# Problem statement
Only one stretch of the listing below is wanted. Give it again exactly, from the line with "def Obligations.ReadRegReturnsEachRegister : Prop" through the line with "f, exec (.rdReg".

# Record set
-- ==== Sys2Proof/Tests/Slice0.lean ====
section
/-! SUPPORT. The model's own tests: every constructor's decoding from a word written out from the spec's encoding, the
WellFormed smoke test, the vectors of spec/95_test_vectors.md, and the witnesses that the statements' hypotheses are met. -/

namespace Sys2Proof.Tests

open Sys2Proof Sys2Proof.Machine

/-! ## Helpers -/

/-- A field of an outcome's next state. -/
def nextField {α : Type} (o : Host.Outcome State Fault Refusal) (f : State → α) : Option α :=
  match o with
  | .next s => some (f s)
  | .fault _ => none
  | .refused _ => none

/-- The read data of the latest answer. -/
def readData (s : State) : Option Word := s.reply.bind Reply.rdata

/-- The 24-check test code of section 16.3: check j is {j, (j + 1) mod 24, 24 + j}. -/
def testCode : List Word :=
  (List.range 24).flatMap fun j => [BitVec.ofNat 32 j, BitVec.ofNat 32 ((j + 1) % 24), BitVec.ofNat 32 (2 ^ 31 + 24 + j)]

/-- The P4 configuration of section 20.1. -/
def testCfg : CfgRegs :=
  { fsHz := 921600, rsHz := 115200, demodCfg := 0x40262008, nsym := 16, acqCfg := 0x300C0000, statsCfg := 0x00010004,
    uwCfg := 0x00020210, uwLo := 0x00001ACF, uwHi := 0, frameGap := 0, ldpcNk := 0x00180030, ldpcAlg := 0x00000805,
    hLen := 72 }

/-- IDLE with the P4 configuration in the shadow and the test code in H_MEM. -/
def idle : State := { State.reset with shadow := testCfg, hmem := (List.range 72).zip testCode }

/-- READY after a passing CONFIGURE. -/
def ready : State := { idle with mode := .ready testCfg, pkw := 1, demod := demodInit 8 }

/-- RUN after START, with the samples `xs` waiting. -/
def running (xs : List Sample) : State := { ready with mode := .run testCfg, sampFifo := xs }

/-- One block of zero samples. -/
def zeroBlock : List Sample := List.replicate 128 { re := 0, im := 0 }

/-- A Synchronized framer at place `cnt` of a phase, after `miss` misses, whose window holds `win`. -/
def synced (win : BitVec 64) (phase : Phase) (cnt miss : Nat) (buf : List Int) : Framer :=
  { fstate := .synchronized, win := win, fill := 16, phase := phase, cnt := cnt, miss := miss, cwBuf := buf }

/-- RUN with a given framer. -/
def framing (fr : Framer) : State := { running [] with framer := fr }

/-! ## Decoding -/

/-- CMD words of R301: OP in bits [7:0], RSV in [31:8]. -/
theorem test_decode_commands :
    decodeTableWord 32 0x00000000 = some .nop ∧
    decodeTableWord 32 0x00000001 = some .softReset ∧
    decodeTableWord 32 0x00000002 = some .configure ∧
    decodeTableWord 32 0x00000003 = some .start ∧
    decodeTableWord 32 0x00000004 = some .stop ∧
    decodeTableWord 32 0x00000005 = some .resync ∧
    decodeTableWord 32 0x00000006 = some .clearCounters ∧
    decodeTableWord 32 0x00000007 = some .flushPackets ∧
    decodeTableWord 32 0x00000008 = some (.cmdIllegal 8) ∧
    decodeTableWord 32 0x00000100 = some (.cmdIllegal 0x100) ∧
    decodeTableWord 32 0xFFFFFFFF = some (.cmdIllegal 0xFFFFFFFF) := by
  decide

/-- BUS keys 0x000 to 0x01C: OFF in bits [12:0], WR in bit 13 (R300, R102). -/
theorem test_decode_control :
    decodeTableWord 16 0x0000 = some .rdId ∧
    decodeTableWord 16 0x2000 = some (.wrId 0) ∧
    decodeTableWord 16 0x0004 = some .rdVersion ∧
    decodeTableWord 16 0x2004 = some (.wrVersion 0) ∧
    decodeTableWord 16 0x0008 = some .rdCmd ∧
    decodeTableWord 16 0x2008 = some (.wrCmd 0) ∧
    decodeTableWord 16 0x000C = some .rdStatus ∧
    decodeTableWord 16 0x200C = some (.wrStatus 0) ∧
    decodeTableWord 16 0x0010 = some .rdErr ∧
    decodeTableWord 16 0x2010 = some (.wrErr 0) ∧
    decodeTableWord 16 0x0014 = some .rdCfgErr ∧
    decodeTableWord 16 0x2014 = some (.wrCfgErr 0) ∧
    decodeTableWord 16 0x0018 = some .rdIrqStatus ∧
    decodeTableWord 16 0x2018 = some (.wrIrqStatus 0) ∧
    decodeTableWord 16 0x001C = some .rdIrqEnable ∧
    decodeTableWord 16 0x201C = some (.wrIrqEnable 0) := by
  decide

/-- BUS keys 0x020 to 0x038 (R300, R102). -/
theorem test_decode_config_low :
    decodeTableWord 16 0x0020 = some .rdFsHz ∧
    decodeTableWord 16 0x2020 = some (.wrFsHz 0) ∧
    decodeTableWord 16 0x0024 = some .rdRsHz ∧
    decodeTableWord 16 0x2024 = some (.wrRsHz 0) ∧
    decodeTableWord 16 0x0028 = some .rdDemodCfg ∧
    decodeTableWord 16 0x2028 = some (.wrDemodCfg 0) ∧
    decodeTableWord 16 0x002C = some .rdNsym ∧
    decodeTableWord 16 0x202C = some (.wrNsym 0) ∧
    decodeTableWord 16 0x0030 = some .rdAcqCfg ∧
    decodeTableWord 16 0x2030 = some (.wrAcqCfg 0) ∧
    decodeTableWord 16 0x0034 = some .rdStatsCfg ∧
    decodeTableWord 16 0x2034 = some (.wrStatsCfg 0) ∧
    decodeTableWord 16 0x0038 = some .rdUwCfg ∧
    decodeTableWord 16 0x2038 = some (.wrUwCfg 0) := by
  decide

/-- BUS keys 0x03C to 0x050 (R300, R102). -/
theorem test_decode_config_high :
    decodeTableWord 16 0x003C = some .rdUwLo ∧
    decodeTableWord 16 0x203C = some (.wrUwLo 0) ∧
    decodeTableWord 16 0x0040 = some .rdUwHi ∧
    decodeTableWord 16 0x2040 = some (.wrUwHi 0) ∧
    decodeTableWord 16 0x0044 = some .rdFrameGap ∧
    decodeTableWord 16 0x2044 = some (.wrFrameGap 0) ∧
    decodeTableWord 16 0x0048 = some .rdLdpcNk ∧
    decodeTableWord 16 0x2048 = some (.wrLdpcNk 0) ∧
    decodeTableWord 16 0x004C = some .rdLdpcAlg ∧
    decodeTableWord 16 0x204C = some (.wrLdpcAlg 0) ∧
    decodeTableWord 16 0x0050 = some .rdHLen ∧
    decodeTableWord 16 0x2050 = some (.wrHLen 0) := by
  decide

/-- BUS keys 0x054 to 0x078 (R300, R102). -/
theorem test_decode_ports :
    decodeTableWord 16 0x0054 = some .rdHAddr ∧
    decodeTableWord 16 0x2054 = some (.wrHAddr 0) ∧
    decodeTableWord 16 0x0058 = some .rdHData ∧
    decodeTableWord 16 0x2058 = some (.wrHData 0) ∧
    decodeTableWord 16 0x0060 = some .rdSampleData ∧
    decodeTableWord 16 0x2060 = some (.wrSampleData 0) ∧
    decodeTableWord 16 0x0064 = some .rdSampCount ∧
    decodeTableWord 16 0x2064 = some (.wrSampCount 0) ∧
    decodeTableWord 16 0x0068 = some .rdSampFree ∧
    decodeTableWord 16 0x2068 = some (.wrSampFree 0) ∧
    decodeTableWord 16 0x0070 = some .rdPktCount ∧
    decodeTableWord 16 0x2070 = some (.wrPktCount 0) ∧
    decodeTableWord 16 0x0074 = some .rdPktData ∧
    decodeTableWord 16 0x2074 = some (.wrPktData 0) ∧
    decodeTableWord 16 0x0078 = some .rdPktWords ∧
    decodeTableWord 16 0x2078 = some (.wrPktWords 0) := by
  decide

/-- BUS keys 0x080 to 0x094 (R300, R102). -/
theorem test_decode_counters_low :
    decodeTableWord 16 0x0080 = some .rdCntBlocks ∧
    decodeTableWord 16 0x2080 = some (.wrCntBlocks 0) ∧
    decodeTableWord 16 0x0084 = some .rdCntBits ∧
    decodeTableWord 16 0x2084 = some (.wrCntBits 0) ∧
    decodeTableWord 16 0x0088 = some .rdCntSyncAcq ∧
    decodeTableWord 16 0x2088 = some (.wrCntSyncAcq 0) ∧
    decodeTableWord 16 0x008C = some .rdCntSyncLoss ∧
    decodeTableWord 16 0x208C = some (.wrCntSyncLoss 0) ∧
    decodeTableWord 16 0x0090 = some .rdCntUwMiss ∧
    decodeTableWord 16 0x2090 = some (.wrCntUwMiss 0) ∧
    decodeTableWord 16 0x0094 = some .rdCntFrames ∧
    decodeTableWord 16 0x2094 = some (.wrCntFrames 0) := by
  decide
==
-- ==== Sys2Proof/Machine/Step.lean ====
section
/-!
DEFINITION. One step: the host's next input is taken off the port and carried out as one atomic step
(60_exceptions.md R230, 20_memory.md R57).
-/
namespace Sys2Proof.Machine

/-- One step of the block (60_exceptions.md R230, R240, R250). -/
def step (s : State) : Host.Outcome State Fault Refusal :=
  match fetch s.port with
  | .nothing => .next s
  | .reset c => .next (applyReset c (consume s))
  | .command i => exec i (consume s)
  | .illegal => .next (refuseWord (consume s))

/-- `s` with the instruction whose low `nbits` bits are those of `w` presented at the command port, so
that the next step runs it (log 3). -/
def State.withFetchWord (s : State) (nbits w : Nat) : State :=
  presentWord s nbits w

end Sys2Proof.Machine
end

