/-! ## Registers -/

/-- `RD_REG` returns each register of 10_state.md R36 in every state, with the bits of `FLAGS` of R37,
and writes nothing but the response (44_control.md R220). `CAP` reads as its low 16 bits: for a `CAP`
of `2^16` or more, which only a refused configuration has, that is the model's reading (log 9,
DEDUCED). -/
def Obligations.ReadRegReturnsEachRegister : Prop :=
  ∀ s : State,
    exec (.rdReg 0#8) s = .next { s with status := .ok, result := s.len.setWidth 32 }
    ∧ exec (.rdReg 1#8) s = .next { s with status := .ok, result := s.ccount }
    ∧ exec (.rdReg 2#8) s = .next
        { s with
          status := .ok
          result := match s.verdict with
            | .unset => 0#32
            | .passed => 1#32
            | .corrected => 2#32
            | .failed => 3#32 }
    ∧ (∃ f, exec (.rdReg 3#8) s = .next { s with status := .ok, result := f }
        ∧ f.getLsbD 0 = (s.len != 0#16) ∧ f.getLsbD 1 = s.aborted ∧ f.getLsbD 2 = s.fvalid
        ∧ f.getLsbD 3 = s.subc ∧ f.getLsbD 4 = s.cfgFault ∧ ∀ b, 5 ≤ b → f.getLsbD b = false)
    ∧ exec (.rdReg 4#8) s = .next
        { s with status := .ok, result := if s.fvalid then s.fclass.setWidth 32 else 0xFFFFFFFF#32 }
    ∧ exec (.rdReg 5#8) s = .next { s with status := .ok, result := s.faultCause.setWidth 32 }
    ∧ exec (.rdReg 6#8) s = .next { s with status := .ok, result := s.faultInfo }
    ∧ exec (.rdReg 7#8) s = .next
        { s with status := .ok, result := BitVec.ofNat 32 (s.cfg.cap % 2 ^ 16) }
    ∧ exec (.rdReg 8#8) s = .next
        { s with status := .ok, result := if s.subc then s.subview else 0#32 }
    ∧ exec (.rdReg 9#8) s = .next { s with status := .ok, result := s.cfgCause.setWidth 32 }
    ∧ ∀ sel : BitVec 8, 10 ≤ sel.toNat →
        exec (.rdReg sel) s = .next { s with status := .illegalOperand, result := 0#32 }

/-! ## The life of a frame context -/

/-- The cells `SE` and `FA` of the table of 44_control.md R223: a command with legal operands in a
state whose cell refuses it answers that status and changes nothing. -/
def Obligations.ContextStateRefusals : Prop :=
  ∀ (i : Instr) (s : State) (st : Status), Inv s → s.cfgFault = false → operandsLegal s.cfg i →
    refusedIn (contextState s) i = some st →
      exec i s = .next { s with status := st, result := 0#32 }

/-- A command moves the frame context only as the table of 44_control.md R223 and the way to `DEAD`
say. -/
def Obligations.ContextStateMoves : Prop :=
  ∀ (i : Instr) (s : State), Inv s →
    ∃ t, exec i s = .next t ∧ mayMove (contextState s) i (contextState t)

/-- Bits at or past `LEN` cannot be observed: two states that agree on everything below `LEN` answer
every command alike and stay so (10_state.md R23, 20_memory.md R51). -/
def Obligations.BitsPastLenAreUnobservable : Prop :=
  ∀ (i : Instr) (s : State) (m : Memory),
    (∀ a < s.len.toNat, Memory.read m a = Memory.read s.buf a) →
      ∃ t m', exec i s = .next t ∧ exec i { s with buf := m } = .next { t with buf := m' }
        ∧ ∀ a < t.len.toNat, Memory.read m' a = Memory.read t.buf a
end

# Your response
def Obligations.ReadRegReturnsEachRegister : Prop :=
  ∀ s : State,
    exec (.rdReg 0#8) s = .next { s with status := .ok, result := s.len.setWidth 32 }
    ∧ exec (.rdReg 1#8) s = .next { s with status := .ok, result := s.ccount }
    ∧ exec (.rdReg 2#8) s = .next
        { s with
          status := .ok
          result := match s.verdict with
            | .unset => 0#32
            | .passed => 1#32
            | .corrected => 2#32
            | .failed => 3#32 }
    ∧ (∃ f, exec (.rdReg 3#8) s = .next { s with status := .ok, result := f }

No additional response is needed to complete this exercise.